*** Excerpted data Section Begins ***
-- ==== Sys2Proof/Config.lean ====
section
/-! DEFINITION. What an implementation fixes and what the spec leaves open: opaque constants without a body, so
that no proof can see a value (assumptions 3 to 6). A value the spec leaves open is one of these applied to what it
depends on, or to the counter `State.free`; so is a standard that the spec names and the model does not write out. -/
namespace Sys2Proof.Config

/-- The value of open point `k` at free-value counter `n`, as a number. -/
opaque freeNat : Nat → Nat → Nat

/-- The nearest integer of an FP32 that is a NaN or an infinity, where R262 to R265 take one. -/
opaque rneOpen : Nat → Int

/-- The design value of the latency of a crossing at an operating point (R50): crossing, operating point. -/
opaque crossingDesign : Nat → Nat → Nat

/-- Whether more upward than downward flips at a read level call for a higher offset (R164). -/
opaque flipRaises : Bool

/-- The hashes of the Keeper stage images that a firmware image carries (R408, R412). -/
opaque stageImages : List Byte → List (List Byte)

/-- The Kryral firmware key and debug key in the warden's boot ROM (R412, R426). -/
opaque firmwareKey : List Byte
opaque debugKey : List Byte

/-- The samples of an RVF frame as packed on the wire: pixel format, depth, payload (R388). -/
opaque rvfSamples : Nat → Nat → List Byte → List Nat

/-- The pixel format, depth, width and height of an RVF frame that comes from the log or from an injection, which carry none of them:
descriptor, payload (R58, R394). -/
opaque rvfForm : List Byte → List Byte → Nat × Nat × Nat × Nat

/-- The lines of a vocabulary image that a Reed lane uses for a sample, in order (R297): image, stage configuration, input. -/
opaque lineUses : List Byte → List Byte → List Byte → List Nat

/-- What a Reservoir byte holds whose bank event `n` has left undefined (R306, R449): event, address. -/
opaque staleByte : Nat → Nat → Byte

/-- What a byte of Cistern's host-directed region holds that nothing has written since reset event `n` (R28): event, offset. -/
opaque cisternByte : Nat → Nat → Byte

/-- Whether a reserved MIR_CTRL.MODE acts as replay rather than as record, and the SDL_CTRL.ROLE as which the reserved one acts
(R68, R396). -/
opaque reservedMode : Nat → Bool
opaque reservedRole : Nat

/-- The layout of Aquifer's own records, by kind and numbers (R151, R152, R167 to R170), and where a die keeps its markers. -/
opaque recordLayout : Nat → List Nat → List Byte
opaque markerPage : Nat → Nat × Nat

/-- The feature value with which a die leaves SLC mode, by feature address (R146). -/
opaque nativeMode : Nat → Nat

/-- The layouts of the boot record, from the slots' states (R411), and of the warden area, from the boot record's copy, the Sundial's
estimate and the wrapped keys (R418). -/
opaque bootLayout : List Nat → List Byte
opaque wardenLayout : List Nat → Option Int → Option (List Byte) → List Byte

/-- The wrapped form of a key pair or secret that the warden keeps (R185): plain bytes. -/
opaque wrapKeys : List Byte → List Byte

/-- How many packets of a queue pair may wait for acknowledgement before its RoCE window is full (R357), beyond the
first. -/
opaque roceWindow : Nat

end Sys2Proof.Config
end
*** Excerpted data Section Ends ***
Exact reproduction is required. Give the lines of the data from its first line through the line containing "opaque stageImages : List", and no others.

- [Answer to this exercise]
-- ==== Sys2Proof/Config.lean ====
section
/-! DEFINITION. What an implementation fixes and what the spec leaves open: opaque constants without a body, so
that no proof can see a value (assumptions 3 to 6). A value the spec leaves open is one of these applied to what it
depends on, or to the counter `State.free`; so is a standard that the spec names and the model does not write out. -/
namespace Sys2Proof.Config

/-- The value of open point `k` at free-value counter `n`, as a number. -/
opaque freeNat : Nat → Nat → Nat

/-- The nearest integer of an FP32 that is a NaN or an infinity, where R262 to R265 take one. -/
opaque rneOpen : Nat → Int

/-- The design value of the latency of a crossing at an operating point (R50): crossing, operating point. -/
opaque crossingDesign : Nat → Nat → Nat

/-- Whether more upward than downward flips at a read level call for a higher offset (R164). -/
opaque flipRaises : Bool

/-- The hashes of the Keeper stage images that a firmware image carries (R408, R412). -/
opaque stageImages : List Byte → List (List Byte)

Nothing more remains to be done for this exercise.